Because the money tree plant is grown as a foliage houseplant indoors it requires minimal changes in the winter. Do not fertilize the plant and water less frequently. If possible, increase efforts to increase humidity as the air often is too dry in the winter.
Common Pests & Plant Disease
Like other foliage houseplants, money tree plants may be attacked by spider mites, aphids, mealybugs, and fungus gnats.

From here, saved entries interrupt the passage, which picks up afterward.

-- ==== Sys2Proof/Safety.lean ====
section
/-! DEFINITION. What counts as a good state and a safe run, and the spec-level terms the statements use: the invariant,
the table of checks, real values and roundings said by what they are, and bytes of the window. -/

namespace Sys2Proof

open Machine

/-! ## The invariant -/

/-- Every listed byte lies in IN, OUT or COEF as the parameters map them (20_memory R101). -/
def memoryMapped (c : Params) (m : Memory) : Prop :=
  ∀ x ∈ m, regionOf c x.1 = some .inPic ∨ regionOf c x.1 = some .outPic ∨ regionOf c x.1 = some .coef

/-- Every RB element that a write has set is finite (10_state R67). -/
def rbFinite (s : State) : Prop :=
  ∀ (r : Fin 4) (i j : Fin 8), elem s.rb[r].written i j = true → isFinite (elem s.rb[r].vals i j) = true

/-- The invariant of the machine: the parameters obey their constraints (00_scope R11); while no command has read an
element that was never written, RB holds finite values once written (10_state R67); memory has its canonical form and lists mapped bytes only (20_memory R101); ERRCODE is 0 exactly
when ERR = 0, and is never one of 7–15 (10_state R50; 60_exceptions R301); and while BUSY = 1, CMD holds the running
command (10_state R52, R80). -/
structure Invariant (s : State) : Prop where
  params      : s.cfg.Valid
  finiteRb    : s.uninit = none → rbFinite s
  canonical   : s.mem.wf = true
  mapped      : memoryMapped s.cfg s.mem
  errRecord   : s.err = false ↔ s.errCode = 0#4
  errCodeLow  : s.errCode.toNat ≤ 6
  commandKept : s.phase = .busy → s.lc = s.cmd

/-- The moves of the host's bus accesses (00_scope R30). -/
def isAccess : Move → Bool
  | .read _ _ => true
  | .write _ _ _ => true
  | .engine => false
  | .reset => false

/-! ## Completion -/

/-- The completion of a command that raised no error (46_control R289), and the model's draw count advanced (log 4). -/
def succeed (s : State) : State :=
  { s with phase := .idle, done := true, draws := s.draws + 1 }

/-- The completion of a command that raised the error with this code, the first error since ERR was last clear being
kept (46_control R289; 10_state R50), and the model's draw count advanced (log 4). -/
def failWith (code : BitVec 4) (s : State) : State :=
  { s with
    phase := .idle
    done := true
    err := true
    errCode := if s.err then s.errCode else code
    draws := s.draws + 1 }

/-! ## The table of checks -/

/-- The checks a command makes, in order (60_exceptions R303, R309). -/
def checksOf : Instr → List CmdError
  | .nop => [.illegalCommand]
  | .fdct _ _ => [.illegalCommand]
  | .idct _ _ => [.illegalCommand]
  | .quant _ _ => [.illegalCommand, .invalidParameter, .coefOverflow]
  | .deq _ _ => [.illegalCommand, .invalidParameter]
  | .c2q _ _ => [.illegalCommand, .invalidParameter, .coefOverflow]
  | .q2c _ _ => [.illegalCommand, .invalidParameter]
  | .ldblk _ _ _ => [.illegalCommand, .invalidDimensions, .indexRange]
  | .stblk _ _ _ => [.illegalCommand, .invalidDimensions, .indexRange]
  | .ldq _ _ _ => [.illegalCommand, .indexRange]
  | .stq _ _ _ => [.illegalCommand, .indexRange]
  | .codeMb _ => [.illegalCommand, .invalidDimensions, .invalidParameter, .indexRange, .coefOverflow]
  | .reconMb _ => [.illegalCommand, .invalidDimensions, .invalidParameter, .indexRange]
  | .codePic => [.illegalCommand, .invalidDimensions, .invalidParameter, .coefOverflow]
  | .reconPic => [.illegalCommand, .invalidDimensions, .invalidParameter, .lengthMismatch]

/-- `MBI >= TILES`, or `MBI >= MAX_MB` for a slot (60_exceptions R307). -/
def indexOutOfRange (s : State) : Instr → Bool
  | .nop => false
  | .fdct _ _ => false
  | .idct _ _ => false
  | .quant _ _ => false
  | .deq _ _ => false
  | .c2q _ _ => false
  | .q2c _ _ => false
  | .ldblk _ _ mbi => decide (s.tiles ≤ mbi.toNat)
  | .stblk _ _ mbi => decide (s.tiles ≤ mbi.toNat)
  | .ldq _ _ mbi => decide (maxMb s.cfg ≤ mbi.toNat)
  | .stq _ _ mbi => decide (maxMb s.cfg ≤ mbi.toNat)
  | .codeMb mbi => decide (s.tiles ≤ mbi.toNat)
  | .reconMb mbi => decide (s.tiles ≤ mbi.toNat)
  | .codePic => false
  | .reconPic => false

/-- The blocks of integers a quantizing command computes (41_quantizer R199, R201; 43_macroblock R250; 44_picture_coder
R265). -/
def quantizedBlocks (s : State) : Instr → List (Block Int)
  | .nop => []
  | .fdct _ _ => []
  | .idct _ _ => []
  | .quant _ rs => [quantize s.cfg s.p.toInt.toNat s.rb[rs].vals]
  | .deq _ _ => []
  | .c2q _ rs => [quantize s.cfg s.p.toInt.toNat (fwd s.cfg s.draws 0 s.rb[rs].vals)]
  | .q2c _ _ => []
  | .ldblk _ _ _ => []
  | .stblk _ _ _ => []
  | .ldq _ _ _ => []
  | .stq _ _ _ => []
  | .codeMb mbi => s.codeMacroblock mbi.toNat
  | .reconMb _ => []
  | .codePic => s.codePicture
  | .reconPic => []

/-- The condition of each command error (60_exceptions R302 (c), R304–R308). -/
def failsCheck (i : Instr) (s : State) : CmdError → Bool
  | .illegalCommand => !i.wellFormed
  | .invalidDimensions => !dimsValid s.cfg s.width.toNat s.height.toNat
  | .invalidParameter => decide (s.p.toInt ≤ 0)
  | .lengthMismatch => decide (s.mbCount.toNat ≠ s.tiles)
  | .indexRange => indexOutOfRange s i
  | .coefOverflow =>
    (quantizedBlocks s i).any fun q => !allBlock (fun e => decide (-2147483648 ≤ e ∧ e ≤ 2147483647)) q

/-- The command error of a command: the first check that applies (46_control R288; 60_exceptions R303). -/
def firstError (i : Instr) (s : State) : Option CmdError := (checksOf i).find? (failsCheck i s)

/-- The command makes the dimension check: it reads the picture geometry (60_exceptions R304). -/
abbrev readsDims (i : Instr) : Prop := .invalidDimensions ∈ checksOf i

/-- The command makes the parameter check: it reads p (60_exceptions R305). -/
abbrev readsP (i : Instr) : Prop := .invalidParameter ∈ checksOf i

/-! ## Block registers -/

/-- Every element of RB[r] has been set by a write since reset (10_state R66). -/
def rbWritten (s : State) (r : Fin 4) : Prop := ∀ i j, elem s.rb[r].written i j = true

/-- Every element of QB[r] has been set by a write since reset (10_state R66). -/
def qbWritten (s : State) (r : Fin 4) : Prop := ∀ i j, elem s.qb[r].written i j = true

/-- The block register a command reads, if any, holds no element that was never written (46_control R297). -/
def sourceWritten (s : State) : Instr → Prop
  | .nop => True
  | .fdct _ rs => rbWritten s rs
  | .idct _ rs => rbWritten s rs
  | .quant _ rs => rbWritten s rs
  | .deq _ rs => qbWritten s rs
  | .c2q _ rs => rbWritten s rs
  | .q2c _ rs => qbWritten s rs
  | .ldblk _ _ _ => True
  | .stblk rs _ _ => rbWritten s rs
  | .ldq _ _ _ => True
  | .stq rs _ _ => qbWritten s rs
  | .codeMb _ => True
  | .reconMb _ => True
  | .codePic => True
  | .reconPic => True

/-- The record of UNINIT naming a command; the first since reset is kept (10_state R66; 60_exceptions R329, log 5). -/
def uninitRead (name : String) (s : State) : State :=
  { s with uninit := if s.uninit = none then some name else s.uninit }

/-- `RB[r] <- b` followed by a completion without error (00_scope R23; 46_control R289). -/
def loadRb (r : Fin 4) (b : Block B64) (s : State) : State :=
  succeed { s with rb := s.rb.set r.val { vals := b, written := Vector.replicate 64 true } }

/-- `QB[r] <- b` followed by a completion without error (00_scope R23; 46_control R289). -/
def loadQb (r : Fin 4) (b : Block Word) (s : State) : State :=
  succeed { s with qb := s.qb.set r.val { vals := b, written := Vector.replicate 64 true } }

/-! ## Real values and roundings -/

/-- `real(v)` (00_scope R20). -/
def realValue (v : B64) : Rat := (scaled v : Rat) / (unit64 : Rat)

/-- `q = RHE(r)`: no integer is nearer, and an exact half goes to the even integer (00_scope R21). -/
structure IsRhe (q : Int) (r : Rat) : Prop where
  near : |(q : Rat) - r| ≤ 1 / 2
  even : |(q : Rat) - r| = 1 / 2 → q % 2 = 0

/-- `v = RNE64(r)`: v is finite, no binary64 value is nearer, and a tie goes to the value with an even significand
(00_scope R20). -/
structure IsRne64 (v : B64) (r : Rat) : Prop where
  finite : isFinite v = true
  near   : ∀ w, isFinite w = true → |realValue v - r| ≤ |realValue w - r|
  even   : ∀ w, isFinite w = true → realValue w ≠ realValue v → |realValue w - r| = |realValue v - r| →
    fracField v % 2 = 0

/-- Half an ulp of a finite v: half of the spacing of the binary64 values at v and beyond it (41_quantizer R194). -/
def halfUlp (v : B64) : Rat := (pow2 (expField v - 1) : Rat) / (2 * (unit64 : Rat))

/-- `v` is the finite binary64 value exactly equal to the natural number n (42_region R225). -/
def IsExactly (v : B64) (n : Nat) : Prop := isFinite v = true ∧ realValue v = n

/-- The matrix M of 40_transform R171 and R172, in the formulas of the spec: the DCT-II matrix, and the Walsh–Hadamard
matrix with `h(k) = bitrev3(k XOR (k >> 1))`. -/
noncomputable def transformMatrix : XformKind → Fin 8 → Fin 8 → ℝ
  | .dct2, k, n => (if k = 0 then √(1 / 8) else 1 / 2) * Real.cos (Real.pi * (2 * (n.val : ℝ) + 1) * (k.val : ℝ) / 16)
  | .wht, k, n =>
    let g := k.val ^^^ (k.val >>> 1)
    let a := (4 * (g % 2) + 2 * (g / 2 % 2) + g / 4) &&& n.val
    √(1 / 8) * (-1) ^ (a % 2 + a / 2 % 2 + a / 4)

/-- `c` is a finite value with `|real(c) - t| <= EPS·(1 + S)` for the block x that is transformed (40_transform R176). -/
def Admitted (eps : Rat) (x : Block B64) (t : ℝ) (c : B64) : Prop :=
  isFinite c = true ∧
    |((realValue c : Rat) : ℝ) - t| ≤ (eps : ℝ) * (1 + ∑ i, ∑ j, |((realValue (elem x i j) : Rat) : ℝ)|)

/-- An XFORM_IMPL whose transforms keep coded samples in int32: REF64, or BOUNDED(EPS) with EPS at most 2^-20 (41_quantizer R203). -/
def accurate : XformImpl → Prop
  | .ref64 => True
  | .bounded eps => eps ≤ 1 / 2 ^ 20

/-! ## Programs of commands -/

/-- The commands of a list executed one after the other, each completing (46_control R294); nothing when one of them
stops. -/
def runAll : List Instr → State → Option State
  | [], s => some s
  | i :: is, s =>
    match exec i s with
    | .next t => runAll is t
    | .fault _ => none
    | .refused _ => none

/-- `ldblk rb r, m, b`, `c2q qb q, rb r`, `stq qb q, m, b` for each block b (43_macroblock R256). -/
def codeMbSequence (r q : Fin 4) (m : BitVec 16) : List Instr :=
  (List.range 6).flatMap fun b =>
    [.ldblk r (BitVec.ofNat 3 b) m, .c2q q r, .stq q (BitVec.ofNat 3 b) m]

/-- `ldq qb q, m, b`, `q2c rb r, qb q`, `stblk rb r, m, b` for each block b (43_macroblock R256). -/
def reconMbSequence (r q : Fin 4) (m : BitVec 16) : List Instr :=
  (List.range 6).flatMap fun b =>
    [.ldq q (BitVec.ofNat 3 b) m, .q2c r q, .stblk r (BitVec.ofNat 3 b) m]

/-! ## Bus conditions -/

/-- 20_memory R110 (a): the access is not wholly inside one mapped region. -/
def badPlace (c : Params) (a : Nat) (n : Width) : Prop :=
  ¬ ∃ r, ∀ i < widthBytes n, regionOf c (a + i) = some r

/-- 20_memory R110 (b): the width or the alignment is not allowed for the region (R106–R109). -/
def badWidth (c : Params) (a : Nat) (n : Width) : Prop :=
  ∃ r, regionOf c a = some r ∧ (widthAllowed r n = false ∨ a % widthBytes n ≠ 0)

/-- 20_memory R110 (c): a read-only location: ID, VERSION, MAXDIM, the QTABLE window or RBWIN. -/
def isReadOnly (a : Nat) : Prop :=
  a = 0x000 ∨ a = 0x004 ∨ a = 0x024 ∨ (0x100 ≤ a ∧ a < 0x200) ∨ (0x001000 ≤ a ∧ a < 0x001800)

/-- The state after a host access that got a bus error (60_exceptions R315, R316): its response (log 3), and the model's
draw count advanced (log 4). -/
def busErrored (r : Response) (s : State) : State :=
  { s with busErr := true, resp := some r, draws := s.draws + 1 }

/-- The state after a host access with response `r` (log 3) that changed nothing else but the model's draw count (log 4). -/
def answered (r : Response) (s : State) : State := { s with resp := some r, draws := s.draws + 1 }

end Sys2Proof
end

To control spider mites and aphids, spray the plant with insecticidal soap. Mealybugs can be removed by wiping them off with a cotton swab dipped in alcohol. Fungus gnats indicates overwatering and can be deterred by less watering as well as applying about ½ inch of horticultural sand on top of the potting mix.
Diseases include leaf spots and root rot. Leaf spots may be caused by anthracnose, a fungal disease that damages the foliage. Remove the affected foliage. When watering, do not get water on the leaves and cut down on the misting. If the problem is severe, consider spraying with a copper fungicide.
Root rot is often caused by watering too much and a fungal issue that destroys the roots. Water less and consider repotting to a better mix in case your mix is not aerated or drains fast enough.
Common Problems with Money Tree Plant
The money tree plant is an easy to grow houseplant. However, plant owners may overwater or underwater plants until they get the hang of it, or they may not be able to provide enough light and humidity. If the plant is not getting what it needs, it will tell you.
Leaves Turning Yellow : This can be caused by dry air, in which case you need to increase the humidity.
Leaves Turning Brown and Crisp : This can be caused by under watering, in which case you either must water more frequently or thoroughly (so runs out of the drainage holes). This can also be caused by dry air. Try to increase humidity by placing on a tray with water and pebbles and misting.
Drooping Green Leaves : This can be a sign of not getting enough water (the plant is wilted) or too much water (the soil is saturated and the plant cannot obtain oxygen in the soil). If the soil also is dry, you have underwatered. If the soil is wet, then you are watering too much or too frequently.
Plant Leaning To One Side : The plant needs more light. If more light cannot be given, rotate the plant often so will grow symmetrically.